WHAT IS EXPECTED: The answer must be an exact copy of the listing below.

#####

theorem crmSweepRecord_kept {sK : State} (s : State) (c stop n probed : Nat) (tones : List Byte) (omitted : Bool)
    (t : Nat) (hK : Kept sK s) :
    Kept sK (crmSweepRecord s c stop n probed tones omitted t) := by
  unfold crmSweepRecord
  (try dsimp only)
  repeat' (first | with_reducible assumption | with_reducible apply crmRecord_kept | with_reducible apply setCrm_kept)

theorem nightStageAEnd_kept {sK : State} (s : State) (c : Nat) (m : CrmMeas) (t : Nat) (hK : Kept sK s) :
    Kept sK (nightStageAEnd s c m t) := by
  unfold nightStageAEnd
  (try dsimp only)
  repeat' (first | with_reducible assumption | with_reducible apply setCrm_kept
                 | with_reducible apply crmSetFaults_kept | with_reducible apply crmSweepRecord_kept | split)

theorem nightStageBEnd_kept {sK : State} (s : State) (c : Nat) (m : CrmMeas) (t : Nat) (hK : Kept sK s) :
    Kept sK (nightStageBEnd s c m t) := by
  unfold nightStageBEnd
  (try dsimp only)
  repeat' (first | with_reducible assumption | with_reducible apply setCrm_kept
                 | with_reducible apply crmSweepRecord_kept | split)

theorem reflectPulse_kept {sK : State} (s : State) (w : Nat) (samples : List (BitVec 16)) (t : Nat) (hK : Kept sK s) :
    Kept sK (reflectPulse s w samples t) := by
  unfold reflectPulse
  (try dsimp only)
  repeat' (first | with_reducible assumption | with_reducible apply setCrmRun_kept | split)

theorem reflectRunEnd_kept {sK : State} (s : State) (w t : Nat) (hK : Kept sK s) :
    Kept sK (reflectRunEnd s w t) := by
  unfold reflectRunEnd
  (try dsimp only)
  repeat' (first | with_reducible assumption | with_reducible apply writePhys_kept
                 | with_reducible apply readPhys_kept | with_reducible apply crmRunRecord_kept | dsimp only | exact id
                 | split | refine Kept.upd ?_ ?_ ?_ ?_ ?_ ?_)

theorem delayChan_kept {sK : State} (s : State) (t h g x j : Nat) (ws : List Int) (hK : Kept sK s) :
    Kept sK (delayChan s t h g x j ws).2.2 := by
  unfold delayChan
  (try dsimp only)
  repeat' (first | with_reducible assumption | with_reducible exact Kept.refl _ | with_reducible apply readPhys_kept
                 | with_reducible apply writePhys_kept | with_reducible apply queueErr_kept
                 | with_reducible refine Kept.foldl ?_ ?_ | with_reducible refine Kept.foldl2 ?_ ?_ | intro _ | split)

theorem delayStage_kept {sK : State} (s : State) (t h : Nat) (cols : List (List Int)) (hK : Kept sK s) :
    Kept sK (delayStage s t h cols).2 := by
  unfold delayStage
  (try dsimp only)
  repeat' (first | with_reducible assumption | with_reducible exact Kept.refl _ | with_reducible apply delayChan_kept
                 | with_reducible apply pulse_kept | with_reducible refine Kept.foldl3 ?_ ?_ | dsimp only | intro _
                 | split | refine Kept.upd ?_ ?_ ?_ ?_ ?_ ?_)

theorem setRamp_kept {sK : State} (s : State) (k : Nat) (x : ChanRamp) (hK : Kept sK s) :
    Kept sK (State.setRamp s k x) := by
  unfold State.setRamp
  (try dsimp only)
  repeat' (first | with_reducible assumption | dsimp only | exact id | refine Kept.upd ?_ ?_ ?_ ?_ ?_ ?_)

theorem rampChan_kept {sK : State} (s : State) (h j m : Nat) (raw ws : List Int) (hK : Kept sK s) :
    Kept sK (rampChan s h j m raw ws).2 := by
  unfold rampChan
  (try dsimp only)
  repeat' (first | with_reducible assumption | with_reducible exact Kept.refl _ | with_reducible apply setRamp_kept)

theorem setEvPin_kept {sK : State} (s : State) (e : Nat) (x : EvPin) (hK : Kept sK s) :
    Kept sK (State.setEvPin s e x) := by
  unfold State.setEvPin
  (try dsimp only)
  repeat' (first | with_reducible assumption | refine Kept.upd ?_ ?_ ?_ ?_ ?_ ?_ | (simp; done))

theorem evSample_kept {sK : State} (s : State) (t e n : Nat) (hK : Kept sK s) :
    Kept sK (evSample s t e n).2 := by
  unfold evSample
  (try dsimp only)
  repeat' (first | with_reducible assumption | with_reducible exact Kept.refl _ | with_reducible apply readPhys_kept
                 | split)

theorem evOne_kept {sK : State} (t : Nat) (pins : List Nat) (i : Nat) (cur : Nat × Nat) (y : Int) (s : State)
    (hK : Kept sK s) :
    Kept sK (evOne t pins i cur y s).2.2 := by
  unfold evOne
  (try dsimp only)
  repeat' (first | with_reducible assumption | with_reducible exact Kept.refl _ | with_reducible apply evSample_kept
                 | split)

theorem evBlock_kept {sK : State} (s : State) (t kind target : Nat) (ys : List Int) (hK : Kept sK s) :
    Kept sK (evBlock s t kind target ys).2 := by
  unfold evBlock
  (try dsimp only)
  repeat' (first | with_reducible assumption | with_reducible exact Kept.refl _ | with_reducible apply evOne_kept
                 | with_reducible refine Kept.foldl3 ?_ ?_ | dsimp only | intro _ | split
                 | refine Kept.upd ?_ ?_ ?_ ?_ ?_ ?_)

theorem evacChange_kept {sK : State} (s : State) (e t : Nat) (hK : Kept sK s) :
    Kept sK (evacChange s e t) := by
  unfold evacChange
  (try dsimp only)
  repeat' (first | with_reducible assumption | with_reducible exact Kept.refl _ | with_reducible apply setFld_kept
                 | with_reducible apply setEvPin_kept | with_reducible apply pulse_kept
                 | with_reducible apply Kept.ite)

theorem evacStart_kept {sK : State} (s : State) (e t : Nat) (hK : Kept sK s) :
    Kept sK (evacStart s e t) := by
  unfold evacStart
  (try dsimp only)
  repeat' (first | with_reducible assumption | with_reducible apply readPhys_kept | with_reducible apply pulse_kept
                 | with_reducible apply setEvPin_kept | with_reducible apply setFld_kept
                 | with_reducible apply Kept.ite)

#####

ANSWER BOX:
theorem crmSweepRecord_kept {sK : State} (s : State) (c stop n probed : Nat) (tones : List Byte) (omitted : Bool)
    (t : Nat) (hK : Kept sK s) :
    Kept sK (crmSweepRecord s c stop n probed tones omitted t) := by
  unfold crmSweepRecord
  (try dsimp only)
  repeat' (first | with_reducible assumption | with_reducible apply crmRecord_kept | with_reducible apply setCrm_kept)

theorem nightStageAEnd_kept {sK : State} (s : State) (c : Nat) (m : CrmMeas) (t : Nat) (hK : Kept sK s) :
    Kept sK (nightStageAEnd s c m t) := by
  unfold nightStageAEnd
  (try dsimp only)
  repeat' (first | with_reducible assumption | with_reducible apply setCrm_kept
                 | with_reducible apply crmSetFaults_kept | with_reducible apply crmSweepRecord_kept | split)

theorem nightStageBEnd_kept {sK : State} (s : State) (c : Nat) (m : CrmMeas) (t : Nat) (hK : Kept sK s) :
    Kept sK (nightStageBEnd s c m t) := by
  unfold nightStageBEnd
  (try dsimp only)
  repeat' (first | with_reducible assumption | with_reducible apply setCrm_kept
                 | with_reducible apply crmSweepRecord_kept | split)

theorem reflectPulse_kept {sK : State} (s : State) (w : Nat) (samples : List (BitVec 16)) (t : Nat) (hK : Kept sK s) :
    Kept sK (reflectPulse s w samples t) := by
  unfold reflectPulse
  (try dsimp only)
  repeat' (first | with_reducible assumption | with_reducible apply setCrmRun_kept | split)

theorem reflectRunEnd_kept {sK : State} (s : State) (w t : Nat) (hK : Kept sK s) :
    Kept sK (reflectRunEnd s w t) := by
  unfold reflectRunEnd
  (try dsimp only)
  repeat' (first | with_reducible assumption | with_reducible apply writePhys_kept
                 | with_reducible apply readPhys_kept | with_reducible apply crmRunRecord_kept | dsimp only | exact id
                 | split | refine Kept.upd ?_ ?_ ?_ ?_ ?_ ?_)

theorem delayChan_kept {sK : State} (s : State) (t h g x j : Nat) (ws : List Int) (hK : Kept sK s) :
    Kept sK (delayChan s t h g x j ws).2.2 := by
  unfold delayChan
  (try dsimp only)
  repeat' (first | with_reducible assumption | with_reducible exact Kept.refl _ | with_reducible apply readPhys_kept
                 | with_reducible apply writePhys_kept | with_reducible apply queueErr_kept
                 | with_reducible refine Kept.foldl ?_ ?_ | with_reducible refine Kept.foldl2 ?_ ?_ | intro _ | split)

theorem delayStage_kept {sK : State} (s : State) (t h : Nat) (cols : List (List Int)) (hK : Kept sK s) :
    Kept sK (delayStage s t h cols).2 := by
  unfold delayStage
  (try dsimp only)
  repeat' (first | with_reducible assumption | with_reducible exact Kept.refl _ | with_reducible apply delayChan_kept
                 | with_reducible apply pulse_kept | with_reducible refine Kept.foldl3 ?_ ?_ | dsimp only | intro _
                 | split | refine Kept.upd ?_ ?_ ?_ ?_ ?_ ?_)

theorem setRamp_kept {sK : State} (s : State) (k : Nat) (x : ChanRamp) (hK : Kept sK s) :
    Kept sK (State.setRamp s k x) := by
  unfold State.setRamp
  (try dsimp only)
  repeat' (first | with_reducible assumption | dsimp only | exact id | refine Kept.upd ?_ ?_ ?_ ?_ ?_ ?_)

theorem rampChan_kept {sK : State} (s : State) (h j m : Nat) (raw ws : List Int) (hK : Kept sK s) :
    Kept sK (rampChan s h j m raw ws).2 := by
  unfold rampChan
  (try dsimp only)
  repeat' (first | with_reducible assumption | with_reducible exact Kept.refl _ | with_reducible apply setRamp_kept)

theorem setEvPin_kept {sK : State} (s : State) (e : Nat) (x : EvPin) (hK : Kept sK s) :
    Kept sK (State.setEvPin s e x) := by
  unfold State.setEvPin
  (try dsimp only)
  repeat' (first | with_reducible assumption | refine Kept.upd ?_ ?_ ?_ ?_ ?_ ?_ | (simp; done))

theorem evSample_kept {sK : State} (s : State) (t e n : Nat) (hK : Kept sK s) :
    Kept sK (evSample s t e n).2 := by
  unfold evSample
  (try dsimp only)
  repeat' (first | with_reducible assumption | with_reducible exact Kept.refl _ | with_reducible apply readPhys_kept
                 | split)

theorem evOne_kept {sK : State} (t : Nat) (pins : List Nat) (i : Nat) (cur : Nat × Nat) (y : Int) (s : State)
    (hK : Kept sK s) :
    Kept sK (evOne t pins i cur y s).2.2 := by
  unfold evOne
  (try dsimp only)
  repeat' (first | with_reducible assumption | with_reducible exact Kept.refl _ | with_reducible apply evSample_kept
                 | split)

theorem evBlock_kept {sK : State} (s : State) (t kind target : Nat) (ys : List Int) (hK : Kept sK s) :
    Kept sK (evBlock s t kind target ys).2 := by
  unfold evBlock
  (try dsimp only)
  repeat' (first | with_reducible assumption | with_reducible exact Kept.refl _ | with_reducible apply evOne_kept
                 | with_reducible refine Kept.foldl3 ?_ ?_ | dsimp only | intro _ | split
                 | refine Kept.upd ?_ ?_ ?_ ?_ ?_ ?_)

theorem evacChange_kept {sK : State} (s : State) (e t : Nat) (hK : Kept sK s) :
    Kept sK (evacChange s e t) := by
  unfold evacChange
  (try dsimp only)
  repeat' (first | with_reducible assumption | with_reducible exact Kept.refl _ | with_reducible apply setFld_kept
                 | with_reducible apply setEvPin_kept | with_reducible apply pulse_kept
                 | with_reducible apply Kept.ite)

theorem evacStart_kept {sK : State} (s : State) (e t : Nat) (hK : Kept sK s) :
    Kept sK (evacStart s e t) := by
  unfold evacStart
  (try dsimp only)
  repeat' (first | with_reducible assumption | with_reducible apply readPhys_kept | with_reducible apply pulse_kept
                 | with_reducible apply setEvPin_kept | with_reducible apply setFld_kept
                 | with_reducible apply Kept.ite)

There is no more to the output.